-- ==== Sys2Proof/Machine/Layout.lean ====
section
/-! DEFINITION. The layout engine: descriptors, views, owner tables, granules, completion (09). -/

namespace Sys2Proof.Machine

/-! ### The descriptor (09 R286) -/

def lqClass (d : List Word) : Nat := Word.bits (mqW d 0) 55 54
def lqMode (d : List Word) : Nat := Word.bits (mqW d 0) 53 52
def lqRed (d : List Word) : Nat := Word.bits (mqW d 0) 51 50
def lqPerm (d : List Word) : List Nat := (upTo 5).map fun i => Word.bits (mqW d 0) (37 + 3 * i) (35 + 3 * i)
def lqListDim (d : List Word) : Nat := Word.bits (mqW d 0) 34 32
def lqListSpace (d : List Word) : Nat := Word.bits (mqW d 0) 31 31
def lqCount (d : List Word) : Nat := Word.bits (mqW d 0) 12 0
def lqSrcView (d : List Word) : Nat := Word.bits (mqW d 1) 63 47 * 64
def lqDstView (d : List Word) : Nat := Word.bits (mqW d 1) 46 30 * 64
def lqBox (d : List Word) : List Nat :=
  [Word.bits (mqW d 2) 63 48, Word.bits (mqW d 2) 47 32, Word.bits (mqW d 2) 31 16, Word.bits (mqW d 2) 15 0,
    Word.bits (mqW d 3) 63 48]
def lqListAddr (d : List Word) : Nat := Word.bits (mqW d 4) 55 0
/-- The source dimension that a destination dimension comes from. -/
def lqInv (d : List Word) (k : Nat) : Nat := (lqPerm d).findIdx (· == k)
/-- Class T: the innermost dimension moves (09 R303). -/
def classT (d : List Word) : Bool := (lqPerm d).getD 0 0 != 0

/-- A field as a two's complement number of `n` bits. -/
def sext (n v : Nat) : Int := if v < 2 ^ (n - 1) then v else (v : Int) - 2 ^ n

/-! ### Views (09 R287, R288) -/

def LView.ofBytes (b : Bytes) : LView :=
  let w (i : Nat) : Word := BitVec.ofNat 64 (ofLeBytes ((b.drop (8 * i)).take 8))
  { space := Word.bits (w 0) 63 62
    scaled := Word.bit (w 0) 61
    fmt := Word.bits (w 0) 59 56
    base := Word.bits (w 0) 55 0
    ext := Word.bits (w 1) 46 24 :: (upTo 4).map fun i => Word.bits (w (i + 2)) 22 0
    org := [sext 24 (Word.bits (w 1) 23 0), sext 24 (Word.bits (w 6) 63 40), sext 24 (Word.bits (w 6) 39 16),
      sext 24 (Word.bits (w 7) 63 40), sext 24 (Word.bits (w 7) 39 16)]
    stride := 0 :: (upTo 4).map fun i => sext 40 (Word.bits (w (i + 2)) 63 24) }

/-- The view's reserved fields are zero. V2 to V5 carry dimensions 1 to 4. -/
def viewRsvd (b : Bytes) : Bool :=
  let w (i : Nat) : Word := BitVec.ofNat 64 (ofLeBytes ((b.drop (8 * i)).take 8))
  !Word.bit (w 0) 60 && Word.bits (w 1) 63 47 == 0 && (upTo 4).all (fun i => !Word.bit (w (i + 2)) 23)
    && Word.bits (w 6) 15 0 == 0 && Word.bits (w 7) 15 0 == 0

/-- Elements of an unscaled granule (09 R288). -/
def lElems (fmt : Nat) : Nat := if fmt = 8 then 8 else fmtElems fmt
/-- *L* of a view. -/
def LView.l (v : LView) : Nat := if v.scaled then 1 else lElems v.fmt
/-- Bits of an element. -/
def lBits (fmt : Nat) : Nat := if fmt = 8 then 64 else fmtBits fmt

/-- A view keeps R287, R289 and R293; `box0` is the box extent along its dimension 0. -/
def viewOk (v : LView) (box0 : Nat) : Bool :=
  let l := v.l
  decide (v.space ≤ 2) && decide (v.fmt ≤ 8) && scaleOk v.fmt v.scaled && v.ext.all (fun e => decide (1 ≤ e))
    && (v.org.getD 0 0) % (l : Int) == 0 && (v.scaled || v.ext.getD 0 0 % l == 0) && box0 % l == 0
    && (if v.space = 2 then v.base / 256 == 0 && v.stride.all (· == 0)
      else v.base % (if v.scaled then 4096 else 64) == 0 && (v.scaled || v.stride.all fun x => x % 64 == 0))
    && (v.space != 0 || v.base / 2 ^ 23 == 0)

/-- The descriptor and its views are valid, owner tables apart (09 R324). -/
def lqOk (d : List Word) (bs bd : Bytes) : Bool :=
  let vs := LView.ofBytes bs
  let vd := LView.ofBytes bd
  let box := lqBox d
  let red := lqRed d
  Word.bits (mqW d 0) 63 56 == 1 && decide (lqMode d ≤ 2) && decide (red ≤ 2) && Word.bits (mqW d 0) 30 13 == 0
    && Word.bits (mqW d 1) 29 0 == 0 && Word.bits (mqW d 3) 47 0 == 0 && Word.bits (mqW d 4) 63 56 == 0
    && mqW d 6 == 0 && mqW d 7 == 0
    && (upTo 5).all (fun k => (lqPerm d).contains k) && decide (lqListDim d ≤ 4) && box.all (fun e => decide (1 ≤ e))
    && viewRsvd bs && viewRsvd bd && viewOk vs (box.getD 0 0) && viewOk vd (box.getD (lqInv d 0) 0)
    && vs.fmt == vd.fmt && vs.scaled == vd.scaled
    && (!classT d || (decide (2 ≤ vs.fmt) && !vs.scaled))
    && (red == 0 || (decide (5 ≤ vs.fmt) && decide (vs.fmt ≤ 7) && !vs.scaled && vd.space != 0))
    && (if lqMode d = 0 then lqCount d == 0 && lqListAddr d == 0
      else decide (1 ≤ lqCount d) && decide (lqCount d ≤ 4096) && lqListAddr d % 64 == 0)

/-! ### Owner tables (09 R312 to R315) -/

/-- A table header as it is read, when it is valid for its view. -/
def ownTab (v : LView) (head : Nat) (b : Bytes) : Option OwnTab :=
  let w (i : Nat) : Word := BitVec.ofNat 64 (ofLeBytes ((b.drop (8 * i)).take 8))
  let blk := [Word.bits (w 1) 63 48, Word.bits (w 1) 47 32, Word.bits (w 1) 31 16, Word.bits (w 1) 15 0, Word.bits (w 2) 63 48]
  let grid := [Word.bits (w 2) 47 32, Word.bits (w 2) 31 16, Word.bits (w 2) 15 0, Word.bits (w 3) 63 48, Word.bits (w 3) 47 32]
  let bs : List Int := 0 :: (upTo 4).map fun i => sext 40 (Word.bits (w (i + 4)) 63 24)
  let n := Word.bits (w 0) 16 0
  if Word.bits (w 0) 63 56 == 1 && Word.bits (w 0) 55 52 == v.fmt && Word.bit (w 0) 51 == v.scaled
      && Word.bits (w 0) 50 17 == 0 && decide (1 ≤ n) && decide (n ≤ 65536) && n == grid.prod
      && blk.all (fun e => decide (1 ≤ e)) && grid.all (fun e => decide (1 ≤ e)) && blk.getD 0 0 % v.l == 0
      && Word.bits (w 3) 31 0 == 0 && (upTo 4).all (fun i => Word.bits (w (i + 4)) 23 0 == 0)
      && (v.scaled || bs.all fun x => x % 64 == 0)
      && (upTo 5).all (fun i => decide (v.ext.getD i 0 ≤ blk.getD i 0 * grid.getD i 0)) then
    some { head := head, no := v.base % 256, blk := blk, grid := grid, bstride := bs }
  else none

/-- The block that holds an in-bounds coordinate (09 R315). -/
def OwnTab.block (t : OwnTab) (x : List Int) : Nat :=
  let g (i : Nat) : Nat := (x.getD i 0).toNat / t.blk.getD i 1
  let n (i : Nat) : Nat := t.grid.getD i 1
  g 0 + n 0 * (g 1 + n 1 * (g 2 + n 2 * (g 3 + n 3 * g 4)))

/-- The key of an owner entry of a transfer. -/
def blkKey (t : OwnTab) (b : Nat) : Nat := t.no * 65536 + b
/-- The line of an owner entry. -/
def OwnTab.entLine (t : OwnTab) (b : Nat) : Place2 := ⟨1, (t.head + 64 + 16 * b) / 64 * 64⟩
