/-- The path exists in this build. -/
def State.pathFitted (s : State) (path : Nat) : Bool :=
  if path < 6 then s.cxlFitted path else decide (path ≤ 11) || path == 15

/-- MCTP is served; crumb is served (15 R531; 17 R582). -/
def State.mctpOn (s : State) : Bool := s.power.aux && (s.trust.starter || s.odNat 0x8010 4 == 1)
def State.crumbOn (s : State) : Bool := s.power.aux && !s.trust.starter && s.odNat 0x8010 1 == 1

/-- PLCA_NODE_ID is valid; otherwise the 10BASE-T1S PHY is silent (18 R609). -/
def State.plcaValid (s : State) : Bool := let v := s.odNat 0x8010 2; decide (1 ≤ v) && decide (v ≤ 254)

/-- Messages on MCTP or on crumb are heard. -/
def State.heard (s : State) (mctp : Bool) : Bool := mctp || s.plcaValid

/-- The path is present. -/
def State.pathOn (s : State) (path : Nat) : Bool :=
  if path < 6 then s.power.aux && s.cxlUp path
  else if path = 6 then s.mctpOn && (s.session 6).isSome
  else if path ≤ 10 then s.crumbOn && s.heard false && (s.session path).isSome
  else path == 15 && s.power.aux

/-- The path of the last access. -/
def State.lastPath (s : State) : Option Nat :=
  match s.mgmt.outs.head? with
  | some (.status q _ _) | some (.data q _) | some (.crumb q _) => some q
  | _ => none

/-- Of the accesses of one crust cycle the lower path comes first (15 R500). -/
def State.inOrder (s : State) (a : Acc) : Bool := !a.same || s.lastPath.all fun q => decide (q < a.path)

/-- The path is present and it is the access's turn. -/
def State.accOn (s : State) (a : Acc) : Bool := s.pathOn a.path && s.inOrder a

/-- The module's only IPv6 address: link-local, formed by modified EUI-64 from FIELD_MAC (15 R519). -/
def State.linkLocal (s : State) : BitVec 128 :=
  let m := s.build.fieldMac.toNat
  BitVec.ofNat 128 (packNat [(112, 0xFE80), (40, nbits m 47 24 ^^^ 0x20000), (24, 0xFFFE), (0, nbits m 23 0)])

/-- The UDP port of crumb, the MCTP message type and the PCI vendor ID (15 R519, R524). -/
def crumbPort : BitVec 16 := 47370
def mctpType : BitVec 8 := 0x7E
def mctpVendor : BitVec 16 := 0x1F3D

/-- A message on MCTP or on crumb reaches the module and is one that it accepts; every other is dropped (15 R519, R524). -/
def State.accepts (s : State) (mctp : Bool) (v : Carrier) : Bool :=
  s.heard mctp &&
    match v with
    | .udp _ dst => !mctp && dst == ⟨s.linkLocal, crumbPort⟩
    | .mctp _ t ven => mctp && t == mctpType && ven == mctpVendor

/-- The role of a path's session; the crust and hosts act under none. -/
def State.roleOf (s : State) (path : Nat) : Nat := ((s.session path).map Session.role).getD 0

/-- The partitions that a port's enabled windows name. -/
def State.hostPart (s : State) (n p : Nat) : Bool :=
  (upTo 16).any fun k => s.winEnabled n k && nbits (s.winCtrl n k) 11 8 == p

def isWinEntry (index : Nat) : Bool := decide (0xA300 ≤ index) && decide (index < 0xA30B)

※

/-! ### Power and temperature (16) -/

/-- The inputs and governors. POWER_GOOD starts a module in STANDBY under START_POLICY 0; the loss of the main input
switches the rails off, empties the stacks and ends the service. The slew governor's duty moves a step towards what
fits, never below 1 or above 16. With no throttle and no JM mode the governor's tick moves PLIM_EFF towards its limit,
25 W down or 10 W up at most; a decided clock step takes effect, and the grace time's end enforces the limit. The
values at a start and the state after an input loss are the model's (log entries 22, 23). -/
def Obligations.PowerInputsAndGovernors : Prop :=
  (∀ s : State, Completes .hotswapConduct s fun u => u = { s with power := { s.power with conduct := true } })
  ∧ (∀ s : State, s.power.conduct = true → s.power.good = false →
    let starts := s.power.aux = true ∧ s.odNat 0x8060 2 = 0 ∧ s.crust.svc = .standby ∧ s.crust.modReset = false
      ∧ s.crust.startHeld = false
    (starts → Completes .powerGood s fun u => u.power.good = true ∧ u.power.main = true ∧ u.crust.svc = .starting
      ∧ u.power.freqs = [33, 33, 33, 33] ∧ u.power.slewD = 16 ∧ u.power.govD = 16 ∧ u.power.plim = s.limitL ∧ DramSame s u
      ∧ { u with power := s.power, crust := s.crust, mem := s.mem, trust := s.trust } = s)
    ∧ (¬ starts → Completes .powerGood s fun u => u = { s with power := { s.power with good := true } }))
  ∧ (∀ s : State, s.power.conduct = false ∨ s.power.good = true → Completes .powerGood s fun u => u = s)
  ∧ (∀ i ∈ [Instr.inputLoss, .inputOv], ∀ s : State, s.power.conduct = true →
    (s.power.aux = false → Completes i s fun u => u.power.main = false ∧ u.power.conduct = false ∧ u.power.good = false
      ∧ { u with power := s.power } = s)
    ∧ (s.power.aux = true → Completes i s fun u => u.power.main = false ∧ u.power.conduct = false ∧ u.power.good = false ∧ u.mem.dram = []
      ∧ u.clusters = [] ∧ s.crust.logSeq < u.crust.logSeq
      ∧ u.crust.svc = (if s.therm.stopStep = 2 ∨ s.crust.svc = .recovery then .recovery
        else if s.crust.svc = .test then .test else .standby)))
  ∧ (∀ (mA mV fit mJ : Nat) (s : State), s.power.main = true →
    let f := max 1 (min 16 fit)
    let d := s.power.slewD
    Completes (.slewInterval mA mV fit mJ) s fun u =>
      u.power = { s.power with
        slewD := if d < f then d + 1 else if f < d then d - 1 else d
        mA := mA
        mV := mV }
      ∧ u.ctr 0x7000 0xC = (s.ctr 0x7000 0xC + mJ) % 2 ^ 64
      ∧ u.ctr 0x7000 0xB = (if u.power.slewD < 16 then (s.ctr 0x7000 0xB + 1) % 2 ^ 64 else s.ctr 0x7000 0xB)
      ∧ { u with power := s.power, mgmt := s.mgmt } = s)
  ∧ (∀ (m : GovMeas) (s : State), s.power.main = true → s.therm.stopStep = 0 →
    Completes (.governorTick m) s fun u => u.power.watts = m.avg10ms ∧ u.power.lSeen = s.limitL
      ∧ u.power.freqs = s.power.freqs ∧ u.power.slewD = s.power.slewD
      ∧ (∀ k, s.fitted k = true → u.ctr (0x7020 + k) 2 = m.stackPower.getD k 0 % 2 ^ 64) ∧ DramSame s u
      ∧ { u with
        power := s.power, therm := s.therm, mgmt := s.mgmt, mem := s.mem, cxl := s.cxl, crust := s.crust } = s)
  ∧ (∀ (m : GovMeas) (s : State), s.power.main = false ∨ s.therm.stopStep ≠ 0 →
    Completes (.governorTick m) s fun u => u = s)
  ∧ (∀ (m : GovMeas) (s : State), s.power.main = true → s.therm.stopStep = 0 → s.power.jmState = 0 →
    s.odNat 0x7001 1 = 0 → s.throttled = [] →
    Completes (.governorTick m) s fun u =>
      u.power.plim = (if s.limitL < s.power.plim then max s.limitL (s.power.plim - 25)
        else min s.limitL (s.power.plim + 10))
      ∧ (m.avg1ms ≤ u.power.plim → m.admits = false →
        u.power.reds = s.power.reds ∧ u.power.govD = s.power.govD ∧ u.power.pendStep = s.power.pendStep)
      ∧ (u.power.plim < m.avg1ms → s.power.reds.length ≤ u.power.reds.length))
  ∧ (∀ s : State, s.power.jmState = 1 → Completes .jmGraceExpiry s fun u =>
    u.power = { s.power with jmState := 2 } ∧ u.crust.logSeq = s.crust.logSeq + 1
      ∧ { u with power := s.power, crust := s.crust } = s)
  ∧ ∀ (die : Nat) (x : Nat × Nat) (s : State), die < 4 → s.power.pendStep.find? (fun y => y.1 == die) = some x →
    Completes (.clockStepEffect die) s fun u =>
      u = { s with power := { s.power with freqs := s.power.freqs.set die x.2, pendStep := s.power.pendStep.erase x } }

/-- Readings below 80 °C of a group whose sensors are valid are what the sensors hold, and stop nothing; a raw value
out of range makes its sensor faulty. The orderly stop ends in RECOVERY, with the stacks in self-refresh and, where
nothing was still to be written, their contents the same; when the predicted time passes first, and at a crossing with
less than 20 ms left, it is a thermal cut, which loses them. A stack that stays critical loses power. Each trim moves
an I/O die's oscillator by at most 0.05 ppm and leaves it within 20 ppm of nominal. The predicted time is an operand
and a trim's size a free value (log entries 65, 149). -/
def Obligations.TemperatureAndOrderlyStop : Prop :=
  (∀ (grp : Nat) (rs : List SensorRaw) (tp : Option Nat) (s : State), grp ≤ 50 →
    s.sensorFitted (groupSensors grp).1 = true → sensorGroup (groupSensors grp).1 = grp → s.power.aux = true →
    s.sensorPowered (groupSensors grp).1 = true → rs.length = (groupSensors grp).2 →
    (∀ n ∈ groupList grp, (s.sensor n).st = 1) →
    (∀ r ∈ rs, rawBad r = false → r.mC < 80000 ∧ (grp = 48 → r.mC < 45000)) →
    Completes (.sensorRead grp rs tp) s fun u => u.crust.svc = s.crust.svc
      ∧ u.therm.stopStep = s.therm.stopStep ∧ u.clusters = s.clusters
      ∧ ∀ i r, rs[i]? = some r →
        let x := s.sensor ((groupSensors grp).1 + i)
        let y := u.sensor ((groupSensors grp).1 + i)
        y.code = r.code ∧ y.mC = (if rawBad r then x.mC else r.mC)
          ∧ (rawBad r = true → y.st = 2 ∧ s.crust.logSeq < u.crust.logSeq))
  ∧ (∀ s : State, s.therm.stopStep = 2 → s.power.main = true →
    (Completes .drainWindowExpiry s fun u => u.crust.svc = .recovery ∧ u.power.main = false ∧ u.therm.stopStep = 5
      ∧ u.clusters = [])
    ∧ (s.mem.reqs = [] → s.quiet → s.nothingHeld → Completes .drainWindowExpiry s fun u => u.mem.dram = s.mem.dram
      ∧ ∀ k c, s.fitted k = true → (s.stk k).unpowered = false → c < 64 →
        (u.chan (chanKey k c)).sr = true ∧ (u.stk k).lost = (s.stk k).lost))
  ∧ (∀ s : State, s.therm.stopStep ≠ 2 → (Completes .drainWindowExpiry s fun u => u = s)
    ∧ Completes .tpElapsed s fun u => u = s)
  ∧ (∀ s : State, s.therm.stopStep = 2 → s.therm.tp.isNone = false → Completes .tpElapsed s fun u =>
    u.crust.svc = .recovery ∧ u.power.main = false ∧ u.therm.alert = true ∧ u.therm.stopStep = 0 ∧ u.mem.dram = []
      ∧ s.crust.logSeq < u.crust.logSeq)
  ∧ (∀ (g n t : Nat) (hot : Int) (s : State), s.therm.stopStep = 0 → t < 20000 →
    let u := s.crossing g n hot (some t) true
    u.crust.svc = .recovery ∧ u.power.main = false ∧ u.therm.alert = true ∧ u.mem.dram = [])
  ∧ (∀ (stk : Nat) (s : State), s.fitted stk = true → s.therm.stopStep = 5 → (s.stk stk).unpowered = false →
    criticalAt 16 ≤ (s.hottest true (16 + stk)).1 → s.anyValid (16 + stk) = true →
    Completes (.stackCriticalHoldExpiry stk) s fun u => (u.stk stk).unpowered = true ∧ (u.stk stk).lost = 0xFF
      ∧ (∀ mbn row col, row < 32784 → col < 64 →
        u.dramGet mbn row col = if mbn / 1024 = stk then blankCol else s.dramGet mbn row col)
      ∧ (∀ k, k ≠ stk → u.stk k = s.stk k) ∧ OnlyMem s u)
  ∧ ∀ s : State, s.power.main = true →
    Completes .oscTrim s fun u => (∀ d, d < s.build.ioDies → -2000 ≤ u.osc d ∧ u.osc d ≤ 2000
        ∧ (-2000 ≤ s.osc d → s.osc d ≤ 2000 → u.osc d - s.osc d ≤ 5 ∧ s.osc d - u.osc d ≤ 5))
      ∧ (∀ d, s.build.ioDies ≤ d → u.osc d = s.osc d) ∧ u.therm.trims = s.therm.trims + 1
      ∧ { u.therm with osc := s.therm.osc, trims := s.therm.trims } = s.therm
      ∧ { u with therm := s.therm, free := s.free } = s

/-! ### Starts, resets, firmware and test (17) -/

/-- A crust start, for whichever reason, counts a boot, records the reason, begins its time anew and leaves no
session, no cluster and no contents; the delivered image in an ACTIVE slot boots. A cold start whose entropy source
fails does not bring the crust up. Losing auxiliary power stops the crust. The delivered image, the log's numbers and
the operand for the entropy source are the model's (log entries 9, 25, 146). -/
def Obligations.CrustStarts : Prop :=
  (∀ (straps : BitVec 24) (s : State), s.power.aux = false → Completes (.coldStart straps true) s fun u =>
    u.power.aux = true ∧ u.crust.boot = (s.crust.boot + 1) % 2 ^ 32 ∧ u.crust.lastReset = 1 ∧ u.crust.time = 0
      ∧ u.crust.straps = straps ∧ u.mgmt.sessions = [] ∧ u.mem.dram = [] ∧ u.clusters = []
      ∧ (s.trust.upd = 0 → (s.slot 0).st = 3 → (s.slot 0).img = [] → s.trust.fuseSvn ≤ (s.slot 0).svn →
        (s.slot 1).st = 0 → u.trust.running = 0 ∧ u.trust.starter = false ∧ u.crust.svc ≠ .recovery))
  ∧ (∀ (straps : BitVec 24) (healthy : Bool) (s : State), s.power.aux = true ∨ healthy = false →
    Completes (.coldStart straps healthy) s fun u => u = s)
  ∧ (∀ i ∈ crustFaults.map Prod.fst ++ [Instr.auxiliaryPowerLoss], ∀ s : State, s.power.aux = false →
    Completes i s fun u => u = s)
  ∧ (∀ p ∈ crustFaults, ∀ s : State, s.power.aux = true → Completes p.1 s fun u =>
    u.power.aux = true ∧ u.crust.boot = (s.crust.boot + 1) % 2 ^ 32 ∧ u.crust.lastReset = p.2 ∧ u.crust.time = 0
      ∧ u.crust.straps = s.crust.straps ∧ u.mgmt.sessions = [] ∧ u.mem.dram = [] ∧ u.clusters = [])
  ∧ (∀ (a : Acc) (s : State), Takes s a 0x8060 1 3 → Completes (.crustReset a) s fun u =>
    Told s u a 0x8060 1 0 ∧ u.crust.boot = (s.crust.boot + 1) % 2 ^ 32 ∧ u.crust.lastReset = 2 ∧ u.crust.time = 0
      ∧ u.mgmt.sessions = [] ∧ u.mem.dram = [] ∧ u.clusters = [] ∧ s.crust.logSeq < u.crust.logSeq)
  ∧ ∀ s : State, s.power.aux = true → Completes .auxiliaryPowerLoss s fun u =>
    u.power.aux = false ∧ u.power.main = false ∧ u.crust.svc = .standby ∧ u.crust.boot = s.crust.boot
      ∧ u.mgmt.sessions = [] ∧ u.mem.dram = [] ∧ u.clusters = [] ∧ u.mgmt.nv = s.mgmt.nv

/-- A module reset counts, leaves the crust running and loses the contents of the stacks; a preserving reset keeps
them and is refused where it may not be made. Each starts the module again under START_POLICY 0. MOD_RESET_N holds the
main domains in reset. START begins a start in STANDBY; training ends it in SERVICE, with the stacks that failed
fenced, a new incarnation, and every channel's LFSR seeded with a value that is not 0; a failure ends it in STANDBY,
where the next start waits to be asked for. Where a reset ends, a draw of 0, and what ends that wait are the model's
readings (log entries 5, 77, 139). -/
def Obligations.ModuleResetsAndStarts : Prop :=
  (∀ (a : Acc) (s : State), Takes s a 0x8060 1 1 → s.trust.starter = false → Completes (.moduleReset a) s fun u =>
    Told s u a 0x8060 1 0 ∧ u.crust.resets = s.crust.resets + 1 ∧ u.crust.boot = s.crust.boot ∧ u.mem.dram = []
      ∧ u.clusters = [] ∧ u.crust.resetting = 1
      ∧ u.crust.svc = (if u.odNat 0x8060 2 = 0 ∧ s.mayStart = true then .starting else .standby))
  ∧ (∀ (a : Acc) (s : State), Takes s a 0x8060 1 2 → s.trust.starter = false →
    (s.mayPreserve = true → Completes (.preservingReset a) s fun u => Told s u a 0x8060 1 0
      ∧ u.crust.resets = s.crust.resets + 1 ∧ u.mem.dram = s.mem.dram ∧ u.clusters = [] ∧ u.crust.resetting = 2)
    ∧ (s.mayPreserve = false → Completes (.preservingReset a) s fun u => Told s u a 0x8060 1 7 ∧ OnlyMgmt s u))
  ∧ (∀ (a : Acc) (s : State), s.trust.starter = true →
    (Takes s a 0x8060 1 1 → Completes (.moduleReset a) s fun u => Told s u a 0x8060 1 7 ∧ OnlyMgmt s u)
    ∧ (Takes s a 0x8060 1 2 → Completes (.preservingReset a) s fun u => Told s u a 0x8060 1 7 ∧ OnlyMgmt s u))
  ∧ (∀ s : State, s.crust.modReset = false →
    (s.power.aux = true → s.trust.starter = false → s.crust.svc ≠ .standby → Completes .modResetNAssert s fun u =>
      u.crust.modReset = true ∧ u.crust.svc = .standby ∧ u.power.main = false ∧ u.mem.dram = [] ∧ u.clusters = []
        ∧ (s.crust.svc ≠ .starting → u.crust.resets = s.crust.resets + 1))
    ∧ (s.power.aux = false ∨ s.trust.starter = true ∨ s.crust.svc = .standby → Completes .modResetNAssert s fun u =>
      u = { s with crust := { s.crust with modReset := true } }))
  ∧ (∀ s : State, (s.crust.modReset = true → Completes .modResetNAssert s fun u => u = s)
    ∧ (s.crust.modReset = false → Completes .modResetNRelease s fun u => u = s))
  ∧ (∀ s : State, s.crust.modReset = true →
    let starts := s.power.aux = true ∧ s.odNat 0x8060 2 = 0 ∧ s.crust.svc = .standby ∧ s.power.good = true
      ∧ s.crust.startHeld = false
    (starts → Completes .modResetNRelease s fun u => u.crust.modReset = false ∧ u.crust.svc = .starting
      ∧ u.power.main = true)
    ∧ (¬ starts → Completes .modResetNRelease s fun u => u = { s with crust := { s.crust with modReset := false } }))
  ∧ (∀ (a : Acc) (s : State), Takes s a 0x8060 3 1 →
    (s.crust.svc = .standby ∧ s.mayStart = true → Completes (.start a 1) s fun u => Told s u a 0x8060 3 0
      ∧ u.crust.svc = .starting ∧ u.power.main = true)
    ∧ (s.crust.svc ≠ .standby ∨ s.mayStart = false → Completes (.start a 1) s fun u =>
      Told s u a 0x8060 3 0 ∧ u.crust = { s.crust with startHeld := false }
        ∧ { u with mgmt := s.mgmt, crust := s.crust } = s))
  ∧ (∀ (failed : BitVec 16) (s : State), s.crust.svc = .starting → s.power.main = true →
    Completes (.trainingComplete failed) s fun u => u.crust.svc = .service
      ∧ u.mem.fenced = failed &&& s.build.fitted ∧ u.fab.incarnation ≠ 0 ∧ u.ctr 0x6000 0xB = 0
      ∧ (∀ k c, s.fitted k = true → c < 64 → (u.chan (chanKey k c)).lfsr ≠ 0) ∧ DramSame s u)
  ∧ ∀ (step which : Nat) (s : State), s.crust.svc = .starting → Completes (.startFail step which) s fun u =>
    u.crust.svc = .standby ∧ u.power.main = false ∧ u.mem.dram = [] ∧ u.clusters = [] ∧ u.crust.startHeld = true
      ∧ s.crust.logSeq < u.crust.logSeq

※

WORK INSTRUCTIONS - In the entries above, find the line with "def State.pathFitted (s" and the line with "BitVec.ofNat 128 (packNat", then restate word for word both of them and every line between, with nothing more.

SOLUTION TO THIS TASK -
def State.pathFitted (s : State) (path : Nat) : Bool :=
  if path < 6 then s.cxlFitted path else decide (path ≤ 11) || path == 15

/-- MCTP is served; crumb is served (15 R531; 17 R582). -/
def State.mctpOn (s : State) : Bool := s.power.aux && (s.trust.starter || s.odNat 0x8010 4 == 1)
def State.crumbOn (s : State) : Bool := s.power.aux && !s.trust.starter && s.odNat 0x8010 1 == 1

/-- PLCA_NODE_ID is valid; otherwise the 10BASE-T1S PHY is silent (18 R609). -/
def State.plcaValid (s : State) : Bool := let v := s.odNat 0x8010 2; decide (1 ≤ v) && decide (v ≤ 254)

/-- Messages on MCTP or on crumb are heard. -/
def State.heard (s : State) (mctp : Bool) : Bool := mctp || s.plcaValid

/-- The path is present. -/
def State.pathOn (s : State) (path : Nat) : Bool :=
  if path < 6 then s.power.aux && s.cxlUp path
  else if path = 6 then s.mctpOn && (s.session 6).isSome
  else if path ≤ 10 then s.crumbOn && s.heard false && (s.session path).isSome
  else path == 15 && s.power.aux

/-- The path of the last access. -/
def State.lastPath (s : State) : Option Nat :=
  match s.mgmt.outs.head? with
  | some (.status q _ _) | some (.data q _) | some (.crumb q _) => some q
  | _ => none

/-- Of the accesses of one crust cycle the lower path comes first (15 R500). -/
def State.inOrder (s : State) (a : Acc) : Bool := !a.same || s.lastPath.all fun q => decide (q < a.path)

/-- The path is present and it is the access's turn. -/
def State.accOn (s : State) (a : Acc) : Bool := s.pathOn a.path && s.inOrder a

/-- The module's only IPv6 address: link-local, formed by modified EUI-64 from FIELD_MAC (15 R519). -/
def State.linkLocal (s : State) : BitVec 128 :=
  let m := s.build.fieldMac.toNat
  BitVec.ofNat 128 (packNat [(112, 0xFE80), (40, nbits m 47 24 ^^^ 0x20000), (24, 0xFFFE), (0, nbits m 23 0)])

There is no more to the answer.